### [TASK BRIEF]
Only lines with the string "aonOn" matter here; gather them from the material below.
=== RECORDS PROVIDED ===
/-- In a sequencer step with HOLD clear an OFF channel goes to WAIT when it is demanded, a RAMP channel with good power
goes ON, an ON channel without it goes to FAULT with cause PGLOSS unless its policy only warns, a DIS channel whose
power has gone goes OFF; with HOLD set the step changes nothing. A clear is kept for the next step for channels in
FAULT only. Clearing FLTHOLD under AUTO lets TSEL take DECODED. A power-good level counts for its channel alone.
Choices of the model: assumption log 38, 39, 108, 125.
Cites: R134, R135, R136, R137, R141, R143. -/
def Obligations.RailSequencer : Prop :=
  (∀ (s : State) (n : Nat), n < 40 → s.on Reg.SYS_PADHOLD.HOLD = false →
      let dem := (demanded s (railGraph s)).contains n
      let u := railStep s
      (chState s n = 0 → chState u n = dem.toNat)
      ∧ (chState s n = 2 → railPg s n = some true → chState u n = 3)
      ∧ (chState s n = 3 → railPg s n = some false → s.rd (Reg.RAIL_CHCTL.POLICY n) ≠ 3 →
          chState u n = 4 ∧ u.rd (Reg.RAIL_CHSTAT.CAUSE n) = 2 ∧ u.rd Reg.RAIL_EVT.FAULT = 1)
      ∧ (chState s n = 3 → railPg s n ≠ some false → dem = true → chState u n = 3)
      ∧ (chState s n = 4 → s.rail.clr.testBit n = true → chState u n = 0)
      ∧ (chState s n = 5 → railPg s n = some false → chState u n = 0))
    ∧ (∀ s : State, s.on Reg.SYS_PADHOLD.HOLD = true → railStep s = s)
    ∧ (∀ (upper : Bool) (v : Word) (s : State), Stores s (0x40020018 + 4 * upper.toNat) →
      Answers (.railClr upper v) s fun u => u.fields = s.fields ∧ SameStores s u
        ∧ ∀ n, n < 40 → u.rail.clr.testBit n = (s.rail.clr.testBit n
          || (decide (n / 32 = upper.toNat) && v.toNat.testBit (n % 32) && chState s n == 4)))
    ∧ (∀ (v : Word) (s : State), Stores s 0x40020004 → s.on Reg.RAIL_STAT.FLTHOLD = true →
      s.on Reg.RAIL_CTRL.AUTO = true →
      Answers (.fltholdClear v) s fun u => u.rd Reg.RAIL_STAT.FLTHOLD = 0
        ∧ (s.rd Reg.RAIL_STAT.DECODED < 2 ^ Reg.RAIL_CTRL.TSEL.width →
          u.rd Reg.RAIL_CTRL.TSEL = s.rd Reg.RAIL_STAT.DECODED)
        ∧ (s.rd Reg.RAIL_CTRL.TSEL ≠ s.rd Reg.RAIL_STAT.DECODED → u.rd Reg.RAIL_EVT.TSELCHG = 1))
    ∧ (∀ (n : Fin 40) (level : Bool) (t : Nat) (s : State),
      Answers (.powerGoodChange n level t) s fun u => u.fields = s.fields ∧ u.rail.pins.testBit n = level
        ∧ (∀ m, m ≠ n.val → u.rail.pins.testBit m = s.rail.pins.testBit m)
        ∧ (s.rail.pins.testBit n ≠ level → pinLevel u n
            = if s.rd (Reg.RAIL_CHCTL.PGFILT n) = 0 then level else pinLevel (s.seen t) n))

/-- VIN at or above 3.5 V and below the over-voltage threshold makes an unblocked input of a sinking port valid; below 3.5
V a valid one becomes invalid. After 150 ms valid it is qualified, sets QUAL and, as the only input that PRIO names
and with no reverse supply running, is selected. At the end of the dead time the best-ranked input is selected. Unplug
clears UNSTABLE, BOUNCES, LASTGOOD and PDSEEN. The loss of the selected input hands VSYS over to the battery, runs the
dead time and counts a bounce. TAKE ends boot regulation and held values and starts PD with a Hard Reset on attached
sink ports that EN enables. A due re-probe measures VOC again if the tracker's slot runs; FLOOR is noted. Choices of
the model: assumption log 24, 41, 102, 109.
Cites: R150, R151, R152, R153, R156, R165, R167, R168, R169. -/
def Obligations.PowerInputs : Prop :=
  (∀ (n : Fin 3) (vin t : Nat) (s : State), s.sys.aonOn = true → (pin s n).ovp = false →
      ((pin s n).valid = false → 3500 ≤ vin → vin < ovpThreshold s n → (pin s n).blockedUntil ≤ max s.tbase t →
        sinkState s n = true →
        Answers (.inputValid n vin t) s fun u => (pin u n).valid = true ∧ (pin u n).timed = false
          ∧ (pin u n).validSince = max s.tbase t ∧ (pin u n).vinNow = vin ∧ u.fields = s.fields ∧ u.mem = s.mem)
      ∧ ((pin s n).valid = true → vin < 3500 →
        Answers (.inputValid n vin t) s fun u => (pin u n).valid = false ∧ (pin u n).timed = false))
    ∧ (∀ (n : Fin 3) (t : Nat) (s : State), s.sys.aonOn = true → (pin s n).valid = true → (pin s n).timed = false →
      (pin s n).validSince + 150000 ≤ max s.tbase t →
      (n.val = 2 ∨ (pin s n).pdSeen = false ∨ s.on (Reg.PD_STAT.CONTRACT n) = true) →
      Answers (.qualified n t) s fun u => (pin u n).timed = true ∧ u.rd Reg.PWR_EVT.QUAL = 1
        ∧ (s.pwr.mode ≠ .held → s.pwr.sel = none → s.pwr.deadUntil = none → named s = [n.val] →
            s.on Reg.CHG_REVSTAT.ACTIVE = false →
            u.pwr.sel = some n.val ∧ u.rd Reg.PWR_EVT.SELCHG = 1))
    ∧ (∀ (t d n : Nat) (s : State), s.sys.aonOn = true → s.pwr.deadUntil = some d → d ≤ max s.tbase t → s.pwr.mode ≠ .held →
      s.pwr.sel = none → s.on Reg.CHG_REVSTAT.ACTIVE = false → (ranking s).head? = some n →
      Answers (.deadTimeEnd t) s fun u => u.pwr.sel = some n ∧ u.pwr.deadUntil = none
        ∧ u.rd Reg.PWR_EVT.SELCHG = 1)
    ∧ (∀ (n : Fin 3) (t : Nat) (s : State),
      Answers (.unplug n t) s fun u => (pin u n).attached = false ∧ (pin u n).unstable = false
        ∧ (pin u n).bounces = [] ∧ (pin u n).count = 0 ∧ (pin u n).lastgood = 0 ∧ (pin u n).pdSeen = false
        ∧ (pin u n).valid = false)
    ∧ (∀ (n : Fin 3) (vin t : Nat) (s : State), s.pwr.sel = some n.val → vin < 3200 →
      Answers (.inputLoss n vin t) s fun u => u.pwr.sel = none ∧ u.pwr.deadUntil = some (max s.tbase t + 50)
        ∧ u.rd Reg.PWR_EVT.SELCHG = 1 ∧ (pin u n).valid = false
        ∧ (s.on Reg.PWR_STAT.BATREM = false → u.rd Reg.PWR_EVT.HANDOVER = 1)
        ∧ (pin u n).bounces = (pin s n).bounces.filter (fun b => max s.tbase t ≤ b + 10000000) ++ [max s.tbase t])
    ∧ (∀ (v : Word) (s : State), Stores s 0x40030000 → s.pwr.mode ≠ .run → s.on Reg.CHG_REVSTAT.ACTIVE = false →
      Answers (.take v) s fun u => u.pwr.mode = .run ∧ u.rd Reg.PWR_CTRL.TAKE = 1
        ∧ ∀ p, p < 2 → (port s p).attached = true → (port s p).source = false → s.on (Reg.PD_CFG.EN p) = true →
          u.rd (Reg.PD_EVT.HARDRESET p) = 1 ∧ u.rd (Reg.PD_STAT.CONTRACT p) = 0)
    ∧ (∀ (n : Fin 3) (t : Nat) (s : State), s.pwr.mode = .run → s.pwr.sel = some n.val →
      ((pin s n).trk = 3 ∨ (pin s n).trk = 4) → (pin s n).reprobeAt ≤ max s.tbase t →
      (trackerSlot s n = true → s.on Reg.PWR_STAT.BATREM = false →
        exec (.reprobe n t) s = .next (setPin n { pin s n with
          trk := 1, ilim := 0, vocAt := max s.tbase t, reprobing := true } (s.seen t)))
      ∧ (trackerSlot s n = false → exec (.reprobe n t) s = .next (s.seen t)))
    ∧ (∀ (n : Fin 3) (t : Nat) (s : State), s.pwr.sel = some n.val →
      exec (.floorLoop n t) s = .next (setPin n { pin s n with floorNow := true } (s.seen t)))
===
=== RECORDS PROVIDED ===
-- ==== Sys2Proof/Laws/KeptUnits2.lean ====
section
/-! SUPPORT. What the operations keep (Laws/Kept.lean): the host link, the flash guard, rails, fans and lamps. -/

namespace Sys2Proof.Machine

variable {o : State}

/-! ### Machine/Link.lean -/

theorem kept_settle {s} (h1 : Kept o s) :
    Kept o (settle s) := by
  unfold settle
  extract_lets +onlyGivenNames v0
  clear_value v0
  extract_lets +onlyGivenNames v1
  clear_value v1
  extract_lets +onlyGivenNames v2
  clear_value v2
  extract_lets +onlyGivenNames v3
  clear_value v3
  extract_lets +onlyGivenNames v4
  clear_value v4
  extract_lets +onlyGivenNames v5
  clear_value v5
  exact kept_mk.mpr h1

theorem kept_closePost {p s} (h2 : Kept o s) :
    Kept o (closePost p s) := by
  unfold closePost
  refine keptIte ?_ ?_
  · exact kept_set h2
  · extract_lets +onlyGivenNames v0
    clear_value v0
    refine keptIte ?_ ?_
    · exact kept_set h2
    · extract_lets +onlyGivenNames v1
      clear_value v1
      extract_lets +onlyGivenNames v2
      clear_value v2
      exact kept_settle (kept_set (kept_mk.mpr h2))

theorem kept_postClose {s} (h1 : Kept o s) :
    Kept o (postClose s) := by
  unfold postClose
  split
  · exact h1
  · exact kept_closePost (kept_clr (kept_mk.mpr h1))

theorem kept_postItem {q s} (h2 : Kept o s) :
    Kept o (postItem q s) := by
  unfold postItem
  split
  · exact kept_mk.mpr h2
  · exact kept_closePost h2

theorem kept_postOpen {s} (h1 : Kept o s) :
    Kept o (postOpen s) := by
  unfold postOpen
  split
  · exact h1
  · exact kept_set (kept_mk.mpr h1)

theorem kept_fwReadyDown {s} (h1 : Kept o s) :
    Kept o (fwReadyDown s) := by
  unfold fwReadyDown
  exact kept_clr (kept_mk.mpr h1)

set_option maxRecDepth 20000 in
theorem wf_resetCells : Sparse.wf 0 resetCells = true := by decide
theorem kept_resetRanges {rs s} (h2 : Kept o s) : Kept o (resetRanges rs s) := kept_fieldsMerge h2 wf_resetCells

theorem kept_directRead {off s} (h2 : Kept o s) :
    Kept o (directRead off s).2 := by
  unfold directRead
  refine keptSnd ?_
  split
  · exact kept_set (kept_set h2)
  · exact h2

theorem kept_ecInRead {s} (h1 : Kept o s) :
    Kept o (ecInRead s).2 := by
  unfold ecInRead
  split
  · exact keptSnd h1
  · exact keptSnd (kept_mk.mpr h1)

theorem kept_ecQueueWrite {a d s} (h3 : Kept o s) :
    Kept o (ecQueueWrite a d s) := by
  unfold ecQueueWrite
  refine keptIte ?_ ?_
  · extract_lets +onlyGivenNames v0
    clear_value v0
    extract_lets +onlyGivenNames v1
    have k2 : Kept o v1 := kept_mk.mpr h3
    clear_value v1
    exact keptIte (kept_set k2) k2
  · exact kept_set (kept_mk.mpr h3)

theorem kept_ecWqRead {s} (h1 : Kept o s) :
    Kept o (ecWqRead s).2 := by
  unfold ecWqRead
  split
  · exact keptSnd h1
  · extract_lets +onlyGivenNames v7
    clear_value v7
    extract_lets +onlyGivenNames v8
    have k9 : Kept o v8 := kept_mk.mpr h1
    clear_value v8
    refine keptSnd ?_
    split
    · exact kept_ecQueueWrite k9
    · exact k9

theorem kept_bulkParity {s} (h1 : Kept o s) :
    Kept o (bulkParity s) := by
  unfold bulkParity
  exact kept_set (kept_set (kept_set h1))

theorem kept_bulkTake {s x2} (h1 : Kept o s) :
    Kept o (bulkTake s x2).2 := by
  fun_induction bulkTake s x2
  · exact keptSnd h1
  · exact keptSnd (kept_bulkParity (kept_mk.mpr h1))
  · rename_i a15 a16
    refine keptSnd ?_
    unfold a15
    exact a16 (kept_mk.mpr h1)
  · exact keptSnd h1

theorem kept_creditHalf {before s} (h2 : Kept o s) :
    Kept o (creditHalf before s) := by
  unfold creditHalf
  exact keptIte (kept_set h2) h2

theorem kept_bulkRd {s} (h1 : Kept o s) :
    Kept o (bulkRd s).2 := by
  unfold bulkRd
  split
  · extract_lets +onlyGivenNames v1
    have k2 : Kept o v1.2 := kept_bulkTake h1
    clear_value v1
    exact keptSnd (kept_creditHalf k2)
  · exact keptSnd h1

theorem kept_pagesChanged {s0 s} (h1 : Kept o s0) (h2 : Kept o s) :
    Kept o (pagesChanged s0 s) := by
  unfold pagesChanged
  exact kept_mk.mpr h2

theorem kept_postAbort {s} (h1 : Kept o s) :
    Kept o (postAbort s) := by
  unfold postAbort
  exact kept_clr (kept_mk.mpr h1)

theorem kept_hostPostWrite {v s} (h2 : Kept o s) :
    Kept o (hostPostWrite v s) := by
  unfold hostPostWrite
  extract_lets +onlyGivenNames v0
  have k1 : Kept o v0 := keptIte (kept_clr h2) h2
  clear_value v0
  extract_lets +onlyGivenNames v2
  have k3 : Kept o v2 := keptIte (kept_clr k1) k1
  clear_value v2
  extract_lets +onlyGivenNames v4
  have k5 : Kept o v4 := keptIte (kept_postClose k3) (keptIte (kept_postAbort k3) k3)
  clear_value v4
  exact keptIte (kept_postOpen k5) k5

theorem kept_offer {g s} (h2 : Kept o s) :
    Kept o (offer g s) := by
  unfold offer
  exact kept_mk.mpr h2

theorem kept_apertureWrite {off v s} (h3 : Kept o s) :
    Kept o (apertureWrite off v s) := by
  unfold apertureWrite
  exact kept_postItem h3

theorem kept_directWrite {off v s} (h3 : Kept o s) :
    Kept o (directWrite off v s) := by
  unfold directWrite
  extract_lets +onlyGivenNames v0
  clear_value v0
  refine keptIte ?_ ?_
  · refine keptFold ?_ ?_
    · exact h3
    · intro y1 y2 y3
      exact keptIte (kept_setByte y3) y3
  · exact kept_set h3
===
### [RESULT]
  (∀ (n : Fin 3) (vin t : Nat) (s : State), s.sys.aonOn = true → (pin s n).ovp = false →
    ∧ (∀ (n : Fin 3) (t : Nat) (s : State), s.sys.aonOn = true → (pin s n).valid = true → (pin s n).timed = false →
    ∧ (∀ (t d n : Nat) (s : State), s.sys.aonOn = true → s.pwr.deadUntil = some d → d ≤ max s.tbase t → s.pwr.mode ≠ .held →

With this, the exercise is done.